Seven years after the crisis brought the reliability of credit ratings into question, parts of the sector are still in need of reform, issuers, investors and ratings officials told a standing room only crowd on day one of ABS East.

The rating agency reform panel played to a standing room only crowd as investors, issuers and rating agency executives debated the effects of previously implemented reforms and which parts of the sector still need reforming.

Topping the panel’s list of topics on Wednesday was the effect of disclosure rules and the internal controls that guarantee the integrity of an agency’s ratings methodology. The rules, implemented last September, dictate that rating agencies must have internal controls in place to show they have sufficiently reviewed any changes to methodology, extending accountability from the top all the way down to the analyst level.

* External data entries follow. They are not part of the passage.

/-- The branch on which an acknowledgement comes. -/
def branchOf (v : Via) : Nat × Nat :=
  match v with
  | .local => (0, 0)
  | .d2d p => (1, p)
  | .ridge s => (2, s)

/-- `n` rows acknowledged on a branch; `bad` sets FAILED (R319). -/
def ackBranch (k : Nat × Nat) (n : Nat) (bad : Bool) (a : RefreshAgg) : RefreshAgg :=
  { a with
    failed := a.failed || bad
    branches := a.branches.map (fun x => if x.kind = k.1 ∧ x.no = k.2 then { x with count := min a.rows (x.count + n) } else x) }

/-- The copy joins its tree once its own refresh is made, and that branch is acknowledged at once. -/
def takeCopy (i : Nat) (r : Rx) (m : RefreshB) (own bad : Bool) (b : Blk) : Blk :=
  let h : PktHdr := (r.hdr).getD { ptype := 0x14, vc := ridgeVc 0x14, len := 0, dst := 0, src := chipDie m.srcChip m.srcDie,
                                   rt := r.rt, stream := r.stream }
  let b := takeRx i r b
  let b := treeCopy r.group h r.via none true m (invalidateTable m.ctx m.table b)
  match findTree b m.srcChip m.srcDie m.tag with
  | some a => if own then bumpTree (ackBranch (0, 0) 1 bad) a b else treeProgress false a b
  | none => b

/-- This die is a member of the copy's tree, or was handed the copy (R318). -/
def isMemberHere (b : Blk) (r : Rx) : Bool :=
  match r.via with
  | .d2d _ => true
  | _ => let e := groupEntry b r.group
    e.testBit 68 && e.testBit (64 + b.ident.die)

/-- REFRESH (R197, R318): the next refresh message. -/
def effRefresh (b : Blk) : Blk :=
  match oldest b (fun r => match r.msg with
    | .refresh m => !(b.isParked (refreshRef m)) && treeRoom b m.srcChip m.srcDie m.tag
    | _ => false) with
  | none => b
  | some (i, r) =>
    match r.msg with
    | .refresh m =>
      if isMemberHere b r then
        match ownRefresh (r.cls m.ctx) m b with
        | (b, .done) => takeCopy i r m true false b
        | (b, .failed) => takeCopy i r m true true b
        | (b, .wait) => b
      else takeCopy i r m false false b
    | _ => b

/-- The entry that an acknowledgement is for: its TAG, with rows of that branch outstanding (DEDUCED, log 33). -/
def ackedTree (b : Blk) (tag : Nat) (k : Nat × Nat) : Option RefreshAgg :=
  b.ridge.agg.find? (fun a => a.tag = tag && a.branches.any (fun x => x.kind = k.1 && x.no = k.2 && decide (x.count < a.rows)))

/-- REFRESH_ACK (R319): a branch count rises, and is passed upstream or completes the home's operator. -/
def effRefreshAck (b : Blk) : Blk :=
  match oldest b (fun r => match r.msg with
    | .refreshAck .. => true
    | _ => false) with
  | none => b
  | some (i, r) =>
    match r.msg with
    | .refreshAck tag rows bad =>
      let k := branchOf r.via
      let a := ackedTree b tag k
      let b := takeRx i r b
      match a with
      | some a => finishTrees (bumpTree (ackBranch k rows bad) a b)
      | none => b
    | _ => b

/-- REFRESH_ACK_TIMER (R319): 2,048 CK_CORE cycles after a rise that has not been acknowledged. -/
def effRefreshAckTimer (b : Blk) : Blk :=
  b.ridge.agg.foldl (fun b a => if a.since + 2048 ≤ b.clk.core then treeProgress true a b else b) b

/-! ### TABLE_SWAP -/

/-- Drop every cached copy of the 128-byte lines of a run of this die's addresses. -/
def dropCached (keys : List Nat) (b : Blk) : Blk :=
  let cut (l : Tbl Line) : Tbl Line := l.filter (fun e => !keys.contains e.2.addr)
  { b with
    pitches := b.pitches.map (fun e => (e.1, { e.2 with mdc := { e.2.mdc with lines := cut e.2.mdc.lines } }))
    xlat := { b.xlat with fault := { b.xlat.fault with lines := cut b.xlat.fault.lines } } }

/-- The lines that hold a table's descriptor. -/
def tableLines (c : Cls) (va : Nat) (b : Blk) : List Nat :=
  [va, va + 128].filterMap (fun a => match (translate .front (.fetch 0) c a false false b).2 with
    | .ok pa host _ _ _ => some (lineKey (pa / 128 * 128) host)
    | _ => none)

/-- What was captured of a table before dispatch, by descriptors that are still held, is read again at theirs: ACTIVE has changed (R17,
R83). -/
def recapture (ctx table : Nat) (b : Blk) : Blk :=
  { b with
    front := { b.front with descs := b.front.descs.map (fun d =>
      if d.stage = .held ∧ (b.q d.q).ctx = ctx then { d with pre := { d.pre with tabs := d.pre.tabs.filter (fun t => t.table ≠ table) } }
      else d) }
    gs := { b.gs with dbuf := b.gs.dbuf.filter (fun e => !(e.2.1 = ctx && e.2.2.1 = table)) } }
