/-- Send the flits of the replay buffer again, but for the first `k` (R281). -/
def replayFrom (p k : Nat) (b : Blk) : Blk :=
  let l := b.link p
  let fl := l.replay.drop k
  let n := fl.length
  let outs := fl.map (fun f => Out.d2dFlit p (d2dFlitBytes f.seq 0 l.ackSeq false 0 0 f.first f.slots))
  let b := { b with out := b.out ++ outs }
  charge 0x0D n none none (bump Ctr.ddFlitsTx p n (bump Ctr.ddReplays p n b))

def replayAll (p : Nat) (b : Blk) : Blk := replayFrom p 0 b

/-- Flits of the replay buffer that the peer has taken, by its RX_NEXT: they are not sent again, but stay until an ACK_SEQ covers them
(R281, R283). -/
def takenFlits (l : Link) (rxNext : Nat) : Nat :=
  match l.replay with
  | [] => 0
  | f :: _ => (rxNext + 4096 - f.seq) % 4096

/-- Credits that were owed go back (R280). -/
def payCredits (p : Nat) (b : Blk) : Blk :=
  let l := b.link p
  l.owed.foldl (fun b o => d2dIdle p o.1 o.2 false l.ackSeq b) (b.setLink p { l with owed := [] })

/-- Drop the flits that an ACK_SEQ covers, and the packets that end in them (R281). -/
def ackTo (p ack : Nat) (b : Blk) : Blk :=
  let l := b.link p
  match l.replay with
  | [] => b
  | f :: _ =>
    let k := (ack + 4096 - f.seq) % 4096 + 1
    if k ≤ l.replay.length then
      b.setLink p { l with
        replay := l.replay.drop k
        inFlight := l.inFlight.filter (fun e => decide (k ≤ (e.1 + 4096 - f.seq) % 4096))
        nakCount := 0, nakSeq := 4096, nakRetrained := false }
    else b

/-- Both sides have agreed: the link goes UP, or is held DOWN or reset (R283, R287). -/
def linkUpNow (p : Nat) (c : CapB) (b : Blk) : Blk :=
  let cause := capCause b c
  let l := b.link p
  if cause ≠ 0 then holdDown p cause b
  else if l.keep ∧ (c.rxValid = false ∨ inReplay l.replay l.txSeq c.rxNext = false) then linkResetNow p 3 b
  else
    let kept := l.keep
    let b := b.setLink p { l with
      state := .up, proto := min 3 c.minor, peerRev := if 3 ≤ c.minor then c.revision else 0, peerLead := c.lead,
      credits := if kept then l.credits else c.credits, rxValid := true, keep := true, halves := l.vector }
    let b := takeFeatures c b
    let b := if kept then
        payCredits p (bump Ctr.ddRetrains p 1 (replayFrom p (takenFlits l c.rxNext) b))
      else b
    retryHeld (d2dPump p ((b.link p).wait.length + 1) b)

/-- The training has agreed: send CAP, and go on when the peer's has come (R287). -/
def agreed (p v : Nat) (b : Blk) : Blk :=
  let b := sendCap p (b.setLink p { b.link p with capSent := true, vector := v })
  match (b.link p).capGot with
  | some c => linkUpNow p c b
  | none => b

/-- Compare the two RESULT vectors of an attempt (R285). -/
def judgeAttempt (p : Nat) (b : Blk) : Blk :=
  let l := b.link p
  match l.mine, l.theirs with
  | some m, some t =>
    if m = t ∧ m ≠ 0 then agreed p m b else attemptAt p (l.attempts + 1) (m &&& t) b
  | _, _ => b

/-- An attempt is under way. -/
def attempting (l : Link) : Bool := l.state == .training && decide (0 < l.attempts) && !l.capSent

/-- TRAINING_ATTEMPT_END (R284, R285): the halves that trained; the others of the vector have been found failed. -/
def effTrainingAttemptEnd (p halves : Nat) (b : Blk) : Blk :=
  let l := b.link p
  if attempting l && l.mine.isNone then
    let m := halves &&& l.vector
    let ms := modulesOf b p
    let bad := (List.range ms.length).flatMap (fun i => [0, 1].filterMap (fun h =>
      if l.vector.testBit (2 * i + h) && !(m.testBit (2 * i + h)) then some (2 * ms.getD i 0 + h) else none))
    let b := { b with d2d := { b.d2d with bad := bad.foldl (fun t k => t.set k true) b.d2d.bad } }
    judgeAttempt p (sideband p 4 l.attempts m 0 (b.setLink p { l with mine := some m }))
  else b

/-- RESULT (R285). -/
def effResult (p attempt halves : Nat) (b : Blk) : Blk :=
  let l := b.link p
  if attempting l && l.attempts == attempt && l.theirs.isNone then judgeAttempt p (b.setLink p { l with theirs := some halves })
  else b

/-- TRAINING_TIMEOUT (R285): a RESULT that has not come 20,000 CK_AON cycles after the attempt began counts as zero. -/
def effTrainingTimeout (p : Nat) (b : Blk) : Blk :=
  let l := b.link p
  if attempting l && decide (l.began + 20000 ≤ b.clk.aon) && (l.mine.isNone || l.theirs.isNone) then
    judgeAttempt p (b.setLink p { l with mine := some (l.mine.getD 0), theirs := some (l.theirs.getD 0) })
  else b

/-- HOLD_DOWN from die p (R287). -/
def effHoldDown (p cause : Nat) (b : Blk) : Blk :=
  match (b.link p).state with
  | .absent | .down => b
  | .training | .up => downLink p cause b

/-! ### Flits -/

/-- The header of a flit is sound (R273). -/
def hcrcOk (l : List Byte) : Bool := field l 14 2 == crc16 (l.take 14)

/-- What walking a flit's slots gives: packets that passed, and the packet under assembly or the one that failed its PCRC, with
the flit and slot at which it begins. -/
inductive Walk where
  | ok (buf : List Byte) (at_ : Nat × Nat) (pkts : List (List Byte))
  | bad (at_ : Nat × Nat) (pkts : List (List Byte))
deriving DecidableEq, Repr

/-- PCRC of a packet (R274). -/
def pcrcOk (k : List Byte) : Bool := field k 14 2 == crc16 (k.take 14 ++ k.drop 16)

/-- Bytes of the packet whose header slot this is. -/
def pktLen (h : List Byte) : Nat := 16 * (1 + field h 2 2 % 1024)

/-- Walk the slots of flit `seq` from slot `i` (R273, R275). -/
def walkSlots (check : Bool) (seq : Nat) : Nat → List (List Byte) → List Byte → Nat × Nat → List (List Byte) → Walk
  | _, [], buf, st, acc => .ok buf st acc
  | i, s :: t, buf, st, acc =>
    if buf.isEmpty && byteAt s 0 == 0 then .ok [] (seq, i) acc
    else
      let st := if buf.isEmpty then (seq, i) else st
      let k := buf ++ s
      if k.length < pktLen k then walkSlots check seq (i + 1) t k st acc
      else if check && !(pcrcOk k) then .bad st acc
      else walkSlots check seq (i + 1) t [] (seq, i + 1) (acc ++ [k])

/-- The chip and die that a message's body says it comes from, where it says so. A barrier packet that came from the Ridge to
another die of the chip carries its sender's chip, plus 1, in bytes 14 to 15 (DESIGN CHOICE, log 20). -/
def msgSource : Msg → Option (Nat × Nat)
  | .fragReq m => some (m.srcChip, m.srcDie)
  | .contrib m => some (m.srcChip, m.srcDie)
  | .partialV m => some (m.chip, m.die)
  | .gradAck m => some (m.chip, m.die)
  | .pegArrive m => if m.ctx / 65536 = 0 then none else some (m.ctx / 65536 - 1, 0)
  | .pegResult m => if m.ctx / 65536 = 0 then none else some (m.ctx / 65536 - 1, 0)
  | _ => none

/-- The message without that mark. -/
def msgPlain : Msg → Msg
  | .pegArrive m => .pegArrive { m with ctx := m.ctx % 65536 }
  | .pegResult m => .pegResult { m with ctx := m.ctx % 65536 }
  | m => m

/-- A packet from die p enters the port sack. -/
def acceptD2d (p : Nat) (k : List Byte) (b : Blk) : Blk :=
  match (if d2dType (byteAt k 0) then decMsg (byteAt k 0) (k.drop 16) else none) with
  | none => d2dIdle p (byteAt k 1 % 8) (k.length / 16) false (b.link p).ackSeq b
  | some m =>
    let s := (msgSource m).getD (b.ident.chip, p)
    let st := match m with
      | .fragReq q => q.stream
      | _ => 0xFF
    let part := match msgCtx m with
      | some c => if s.1 = b.ident.chip then 0 else b.ctxPartId c
      | none => 0
    { b with port := b.port ++ [{ msg := msgPlain m, chip := s.1, die := s.2, via := .d2d p, rt := decide (st < 8),
                                  stream := if st < 8 then st else 0, part := part, units := k.length / 16,
                                  vc := byteAt k 1 % 8 }] }

/-- Send NAK (R281). -/
def sendNak (p : Nat) (b : Blk) : Blk :=
  let l := b.link p
  bump Ctr.ddNaks p 1 (d2dIdle p 0 0 true (lastSeq l.rxNext) (b.setLink p { l with nakOut := true }))

/-- A NAK has come: replay, and after 8 without progress retrain, then reset (R281, R282). -/
def takeNak (p ack : Nat) (b : Blk) : Blk :=
  let l := b.link p
  let n := if l.nakSeq = ack then l.nakCount + 1 else 1
  if 8 ≤ n then
    if l.nakRetrained then linkResetNow p 2 b
    else retrainNow p (b.setLink p { l with nakSeq := ack, nakCount := 0, nakRetrained := true })
  else replayAll p (b.setLink p { l with nakSeq := ack, nakCount := n })

/-- Credits come back (R280). -/
def takeCredit (p w : Nat) (b : Blk) : Blk :=
  if w.testBit 3 then
    let l := b.link p
    b.setLink p { l with credits := l.credits.set (w % 8) (l.credits.getD (w % 8) 0 + w / 16) }
  else b

/-- The acknowledgement and the credits of a flit, of any type (R273, R280). -/
def takeWords (p : Nat) (bytes : List Byte) (b : Blk) : Blk :=
  takeCredit p (field bytes 6 2) (takeCredit p (field bytes 4 2) (ackTo p (field bytes 2 2 % 4096) b))

/-- CAP (R287): in a training that has agreed, or on an UP link whose peer's feature set has shrunk. -/
def effCap (p : Nat) (bytes : List Byte) (b : Blk) : Blk :=
  if !(hcrcOk bytes) || bitsOf (field bytes 0 2) 13 12 ≠ 2 then b
  else
    let c := parseCap bytes
    match (b.link p).state with
    | .training =>
      let b := takeWords p bytes b
      if (b.link p).capSent then linkUpNow p c b else b.setLink p { b.link p with capGot := some c }
    | .up => takeFeatures c (takeWords p bytes b)
    | .absent | .down => b

/-- A DATA flit in order: its packets are delivered, or a packet fails and the flit is bad (R281). -/
def takeData (p : Nat) (bytes : List Byte) (b : Blk) : Blk :=
  let l := b.link p
  let seq := field bytes 0 2 % 4096
  let first := byteAt bytes 8 % 16
  let i := if l.rxBuf.isEmpty then max first l.rxSkip else 0
  match walkSlots true seq i ((pieces 16 (bytes.drop 16)).drop i) l.rxBuf (l.rxStart, l.rxSlot) [] with
  | .ok buf st ks =>
    let b := b.setLink p { l with
      rxNext := (seq + 1) % 4096, rxBuf := buf, rxStart := st.1, rxSlot := st.2, rxSkip := 0, nakOut := false }
    ks.foldl (fun b k => acceptD2d p k b) (d2dIdle p 0 0 false (b.link p).ackSeq b)
  | .bad st ks =>
    -- packets of the failed packet's first flit that have been delivered are passed over at its replay
    let b := b.setLink p { l with rxNext := st.1, rxBuf := [], rxStart := st.1, rxSlot := 0, rxSkip := st.2 }
    sendNak p (bump Ctr.ddCrcErrors p 1 (ks.foldl (fun b k => acceptD2d p k b) b))

/-- D2D_FLIT (R281): a flit from die p. -/
def effD2dFlit (p : Nat) (bytes : List Byte) (b : Blk) : Blk :=
  if !(b.linkUp p) then b
  else if !(hcrcOk bytes) then sendNak p (bump Ctr.ddCrcErrors p 1 b)
  else
    let ft := bitsOf (field bytes 0 2) 13 12
    let ackw := field bytes 2 2
    let b := takeWords p bytes b
    let b := d2dPump p ((b.link p).wait.length + 1) b
    let b := if ft < 2 && ackw.testBit 12 then takeNak p (ackw % 4096) b else b
    if ft = 0 ∧ b.linkUp p = true then
      if field bytes 0 2 % 4096 = (b.link p).rxNext then takeData p bytes b
      else
        let b := bump Ctr.ddCrcErrors p 1 b
        if (b.link p).nakOut then b else sendNak p b
    else b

“Overall, the reforms have gone a long way to addressing post-crisis concerns about quality and integrity of ratings,” said Calvin Wong, chief credit officer of Morningstar Credit Ratings, adding that there are still areas that the reforms have yet to address.

The CMBS market, for instance, is in deep dialogue over the comeback of ratings shopping, something that the current wave of reform says little about. Rule 17g-5, which says agencies must share information and was meant to encourage unsolicited ratings, never really worked as intended. The cost of rating a deal was found to be too prohibitive to issue what amounted to a pro bono rating of a transaction by an agency not selected by an issuer to rate it.

“The big three still dominate in most asset classes… That runs counter to the underlying rules that ratings agency reform said was intended to level the playing field,” Wong said.

From an investor perspective, the implemented reforms are a mixed bag. On the one hand, tighter controls and more adequate governance at the agencies themselves has so far averted a race to the bottom in ABS. 

On the other hand, the disclosure rules do not extend to all market participants. In CMBS, issuers disclose the ratings provided by an agency only for certain parts of the capital stack, while leaving other parts unrated. This has been common practice in the CMBS market for over two years now, but investors are still put off by it.

“There is really no alternative that we really see to what the Franken Amendment tried to do, which was level the playing field,” Francisco Paez, head of ABS and CMBS at MetLife, said, alluding to the amendment that would have possibly required issuers to rotate the agencies they used to rate deals. That legislation was ultimately abandoned.

Bob Behal, co-head of ABS and CMBS at Vanguard, said that it is hard to believe the topic of ratings shopping is still being discussed seven years after the crisis. But he conceded that if investors were given the choice, they would always choose the most conservative agency, reducing any incentive those agencies have to improve and adapt their methodology.

“That is the key to the dilemma at hand,” Behal said.